Filed under book | Tags: · locative media, network culture, networks, technology, wireless networks
How has wirelessness—being connected to objects and infrastructures without knowing exactly how or where—become a key form of contemporary experience? Stretching across routers, smart phones, netbooks, cities, towers, Guangzhou workshops, service agreements, toys, and states, wireless technologies have brought with them sensations of change, proximity, movement, and divergence. In Wirelessness, Adrian Mackenzie draws on philosophical techniques from a century ago to make sense of this most contemporary postnetwork condition. The radical empiricism associated with the pragmatist philosopher William James, Mackenzie argues, offers fresh ways for matching the disordered flow of wireless networks, meshes, patches, and connections with felt sensations.
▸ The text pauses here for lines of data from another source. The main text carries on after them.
/-! ### raise -/

@[simp] theorem raise_sys (n : Nat) : (raise n s).sys = s.sys := by unfold raise; split <;> rfl
@[simp] theorem raise_sched (n : Nat) : (raise n s).sched = s.sched := by unfold raise; split <;> rfl
@[simp] theorem raise_units (n : Nat) : (raise n s).units = s.units := by unfold raise; split <;> rfl
@[simp] theorem raise_qm (n : Nat) : (raise n s).qm = s.qm := by unfold raise; split <;> rfl
@[simp] theorem raise_strm (n : Nat) : (raise n s).strm = s.strm := by unfold raise; split <;> rfl
@[simp] theorem raise_vault (n : Nat) : (raise n s).vault = s.vault := by unfold raise; split <;> rfl
@[simp] theorem raise_ent (n : Nat) : (raise n s).ent = s.ent := by unfold raise; split <;> rfl
@[simp] theorem raise_quorum (n : Nat) : (raise n s).quorum = s.quorum := by unfold raise; split <;> rfl
@[simp] theorem raise_flt (n : Nat) : (raise n s).flt = s.flt := by unfold raise; split <;> rfl
@[simp] theorem raise_evc (n : Nat) : (raise n s).evc = s.evc := by unfold raise; split <;> rfl
@[simp] theorem raise_sweep (n : Nat) : (raise n s).sweep = s.sweep := by unfold raise; split <;> rfl
@[simp] theorem raise_pair (n : Nat) : (raise n s).pair = s.pair := by unfold raise; split <;> rfl
@[simp] theorem raise_fab (n : Nat) : (raise n s).fab = s.fab := by unfold raise; split <;> rfl
@[simp] theorem raise_tam (n : Nat) : (raise n s).tam = s.tam := by unfold raise; split <;> rfl
@[simp] theorem raise_cairn (n : Nat) : (raise n s).cairn = s.cairn := by unfold raise; split <;> rfl
@[simp] theorem raise_life (n : Nat) : (raise n s).life = s.life := by unfold raise; split <;> rfl
@[simp] theorem raise_nvm (n : Nat) : (raise n s).nvm = s.nvm := by unfold raise; split <;> rfl
@[simp] theorem raise_dbg (n : Nat) : (raise n s).dbg = s.dbg := by unfold raise; split <;> rfl
@[simp] theorem raise_acu (n : Nat) : (raise n s).acu = s.acu := by unfold raise; split <;> rfl
@[simp] theorem raise_eth (n : Nat) : (raise n s).eth = s.eth := by unfold raise; split <;> rfl
@[simp] theorem raise_tol (n : Nat) : (raise n s).tol = s.tol := by unfold raise; split <;> rfl
@[simp] theorem raise_clk (n : Nat) : (raise n s).clk = s.clk := by unfold raise; split <;> rfl
@[simp] theorem raise_mgmt (n : Nat) : (raise n s).mgmt = s.mgmt := by unfold raise; split <;> rfl
@[simp] theorem raise_hbm (n : Nat) : (raise n s).hbm = s.hbm := by unfold raise; split <;> rfl
@[simp] theorem raise_board (n : Nat) : (raise n s).board = s.board := by unfold raise; split <;> rfl
@[simp] theorem raise_regs (n : Nat) : (raise n s).regs = s.regs := by unfold raise; split <;> rfl
@[simp] theorem raise_rwq (n : Nat) : (raise n s).rwq = s.rwq := by unfold raise; split <;> rfl
@[simp] theorem raise_cnt (n : Nat) : (raise n s).cnt = s.cnt := by unfold raise; split <;> rfl
@[simp] theorem raise_mem (n : Nat) : (raise n s).mem = s.mem := by unfold raise; split <;> rfl
@[simp] theorem raise_out (n : Nat) : (raise n s).out = s.out := by unfold raise; split <;> rfl
@[simp] theorem raise_freeCtr (n : Nat) : (raise n s).freeCtr = s.freeCtr := by unfold raise; split <;> rfl
@[simp] theorem raise_pending (n : Nat) : (raise n s).pending = s.pending := by unfold raise; split <;> rfl

/-! ### collect -/

@[simp] theorem collect_sys (src cls unit : Nat) : (collect src cls unit s).sys = s.sys := by
  unfold collect; dsimp only; split <;> split <;> simp
@[simp] theorem collect_sched (src cls unit : Nat) : (collect src cls unit s).sched = s.sched := by
  unfold collect; dsimp only; split <;> split <;> simp
@[simp] theorem collect_units (src cls unit : Nat) : (collect src cls unit s).units = s.units := by
  unfold collect; dsimp only; split <;> split <;> simp
@[simp] theorem collect_qm (src cls unit : Nat) : (collect src cls unit s).qm = s.qm := by
  unfold collect; dsimp only; split <;> split <;> simp
@[simp] theorem collect_strm (src cls unit : Nat) : (collect src cls unit s).strm = s.strm := by
  unfold collect; dsimp only; split <;> split <;> simp
@[simp] theorem collect_vault (src cls unit : Nat) : (collect src cls unit s).vault = s.vault := by
  unfold collect; dsimp only; split <;> split <;> simp
@[simp] theorem collect_ent (src cls unit : Nat) : (collect src cls unit s).ent = s.ent := by
  unfold collect; dsimp only; split <;> split <;> simp
@[simp] theorem collect_quorum (src cls unit : Nat) : (collect src cls unit s).quorum = s.quorum := by
  unfold collect; dsimp only; split <;> split <;> simp
@[simp] theorem collect_sweep (src cls unit : Nat) : (collect src cls unit s).sweep = s.sweep := by
  unfold collect; dsimp only; split <;> split <;> simp
@[simp] theorem collect_pair (src cls unit : Nat) : (collect src cls unit s).pair = s.pair := by
  unfold collect; dsimp only; split <;> split <;> simp
@[simp] theorem collect_fab (src cls unit : Nat) : (collect src cls unit s).fab = s.fab := by
  unfold collect; dsimp only; split <;> split <;> simp
@[simp] theorem collect_tam (src cls unit : Nat) : (collect src cls unit s).tam = s.tam := by
  unfold collect; dsimp only; split <;> split <;> simp
@[simp] theorem collect_cairn (src cls unit : Nat) : (collect src cls unit s).cairn = s.cairn := by
  unfold collect; dsimp only; split <;> split <;> simp
@[simp] theorem collect_life (src cls unit : Nat) : (collect src cls unit s).life = s.life := by
  unfold collect; dsimp only; split <;> split <;> simp
@[simp] theorem collect_nvm (src cls unit : Nat) : (collect src cls unit s).nvm = s.nvm := by
  unfold collect; dsimp only; split <;> split <;> simp
@[simp] theorem collect_dbg (src cls unit : Nat) : (collect src cls unit s).dbg = s.dbg := by
  unfold collect; dsimp only; split <;> split <;> simp
@[simp] theorem collect_acu (src cls unit : Nat) : (collect src cls unit s).acu = s.acu := by
  unfold collect; dsimp only; split <;> split <;> simp
@[simp] theorem collect_eth (src cls unit : Nat) : (collect src cls unit s).eth = s.eth := by
  unfold collect; dsimp only; split <;> split <;> simp
@[simp] theorem collect_tol (src cls unit : Nat) : (collect src cls unit s).tol = s.tol := by
  unfold collect; dsimp only; split <;> split <;> simp
@[simp] theorem collect_clk (src cls unit : Nat) : (collect src cls unit s).clk = s.clk := by
  unfold collect; dsimp only; split <;> split <;> simp
@[simp] theorem collect_mgmt (src cls unit : Nat) : (collect src cls unit s).mgmt = s.mgmt := by
  unfold collect; dsimp only; split <;> split <;> simp
@[simp] theorem collect_hbm (src cls unit : Nat) : (collect src cls unit s).hbm = s.hbm := by
  unfold collect; dsimp only; split <;> split <;> simp
@[simp] theorem collect_board (src cls unit : Nat) : (collect src cls unit s).board = s.board := by
  unfold collect; dsimp only; split <;> split <;> simp
@[simp] theorem collect_regs (src cls unit : Nat) : (collect src cls unit s).regs = s.regs := by
  unfold collect; dsimp only; split <;> split <;> simp
@[simp] theorem collect_rwq (src cls unit : Nat) : (collect src cls unit s).rwq = s.rwq := by
  unfold collect; dsimp only; split <;> split <;> simp
@[simp] theorem collect_cnt (src cls unit : Nat) : (collect src cls unit s).cnt = s.cnt := by
  unfold collect; dsimp only; split <;> split <;> simp
@[simp] theorem collect_mem (src cls unit : Nat) : (collect src cls unit s).mem = s.mem := by
  unfold collect; dsimp only; split <;> split <;> simp
@[simp] theorem collect_out (src cls unit : Nat) : (collect src cls unit s).out = s.out := by
  unfold collect; dsimp only; split <;> split <;> simp
@[simp] theorem collect_freeCtr (src cls unit : Nat) : (collect src cls unit s).freeCtr = s.freeCtr := by
  unfold collect; dsimp only; split <;> split <;> simp
@[simp] theorem collect_pending (src cls unit : Nat) : (collect src cls unit s).pending = s.pending := by
  unfold collect; dsimp only; split <;> split <;> simp

/-! ### Entries of tables -/

@[simp] theorem getUnit_setUnit (u : Nat) (r : UnitRec) : unitRec (setUnit u r s) u = r := by simp [unitRec, setUnit, tgetD]

theorem getUnit_setUnit_ne {u v : Nat} (r : UnitRec) (h : v ≠ u) : unitRec (setUnit u r s) v = unitRec s v := by
  simp [unitRec, setUnit, tgetD, tget_tput_ne _ _ h]

@[simp] theorem getDom_setDom (d : Nat) (r : Dom) : domRec (setDom d r s) d = r := by simp [domRec, setDom, tgetD]

theorem getDom_setDom_ne {d e : Nat} (r : Dom) (h : e ≠ d) : domRec (setDom d r s) e = domRec s e := by
  simp [domRec, setDom, tgetD, tget_tput_ne _ _ h]

@[simp] theorem getQueue_setQueue (k : Nat) (q : Queue) : getQueue (setQueue k q s) k = some q := by simp [getQueue, setQueue]

theorem getQueue_setQueue_ne {k n : Nat} (q : Queue) (h : n ≠ k) : getQueue (setQueue k q s) n = getQueue s n := by
  simp [getQueue, setQueue, tget_tput_ne _ _ h]

@[simp] theorem getSess_setSess (i : Nat) (x : Sess) : getSess (setSess i x s) i = some x := by simp [getSess, setSess]

theorem getSess_setSess_ne {i n : Nat} (x : Sess) (h : n ≠ i) : getSess (setSess i x s) n = getSess s n := by
  simp [getSess, setSess, tget_tput_ne _ _ h]

@[simp] theorem getEth_setEth (p : Nat) (e : Eth) : getEth (setEth p e s) p = e := by simp [getEth, setEth, tgetD]

theorem getEth_setEth_ne {p n : Nat} (e : Eth) (h : n ≠ p) : getEth (setEth p e s) n = getEth s n := by
  simp [getEth, setEth, tgetD, tget_tput_ne _ _ h]

@[simp] theorem getCore_setCore (c : Nat) (r : Core) : getCore (setCore c r s) c = r := by simp [getCore, setCore, tgetD]

theorem getCore_setCore_ne {c n : Nat} (r : Core) (h : n ≠ c) : getCore (setCore c r s) n = getCore s n := by
  simp [getCore, setCore, tgetD, tget_tput_ne _ _ h]

@[simp] theorem getBank_setBank (b : Nat) (k : Bank) : getBank (setBank b k s) b = k := by simp [getBank, setBank, tgetD]

theorem getBank_setBank_ne {b n : Nat} (k : Bank) (h : n ≠ b) : getBank (setBank b k s) n = getBank s n := by
  simp [getBank, setBank, tgetD, tget_tput_ne _ _ h]

/-- An RW register reads as it was stored, at its reset value too. -/
theorem rw_setRw (off v : Nat) (h : rwReset off < 2 ^ 64) : rw (setRw off v s) off = v % 2 ^ 64 := by
  unfold rw setRw
  dsimp only
  split
  · simp only [tgetD, tget_tdel_self, Option.getD_none, BitVec.toNat_ofNat]; rw [Nat.mod_eq_of_lt h]; omega
  · simp [tgetD]

theorem rw_setRw_ne {off o : Nat} (v : Nat) (h : o ≠ off) : rw (setRw off v s) o = rw s o := by
  unfold rw setRw
  dsimp only
  split
  · simp [tgetD, tget_tdel_ne _ h]
  · simp [tgetD, tget_tput_ne _ _ h]

/-- A source that is raised is pending, but for the sources 8 to 31 that are not raised. -/
theorem raise_pend (n : Nat) (h : ¬ (8 ≤ n ∧ n < 32)) : (irqOf (raise n s) n).pend = true := by
  unfold irqOf raise
  rw [if_neg h]
  simp [tgetD]

theorem raise_pend_ne {n m : Nat} (h : m ≠ n) : irqOf (raise n s) m = irqOf s m := by
  unfold irqOf raise
  split
  · rfl
  · simp [tgetD, tget_tput_ne _ _ h]

end Sys2Proof.Machine
end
For Mackenzie, entanglements with things, gadgets, infrastructures, and services—tendencies, fleeting nuances, and peripheral shades of often barely registered feeling that cannot be easily codified, symbolized, or quantified—mark the experience of wirelessness, and this links directly to James’s expanded conception of experience. “Wirelessness” designates a tendency to make network connections in different times and places using these devices and services. Equally, it embodies a sensibility attuned to the proliferation of devices and services that carry information through radio signals. Above all, it means heightened awareness of ongoing change and movement associated with networks, infrastructures, location, and information.
The experience of wirelessness spans several strands of media-technological change, and Mackenzie moves from wireless cities through signals, devices, networks, maps, and products, to the global belief in the expansion of wireless worlds.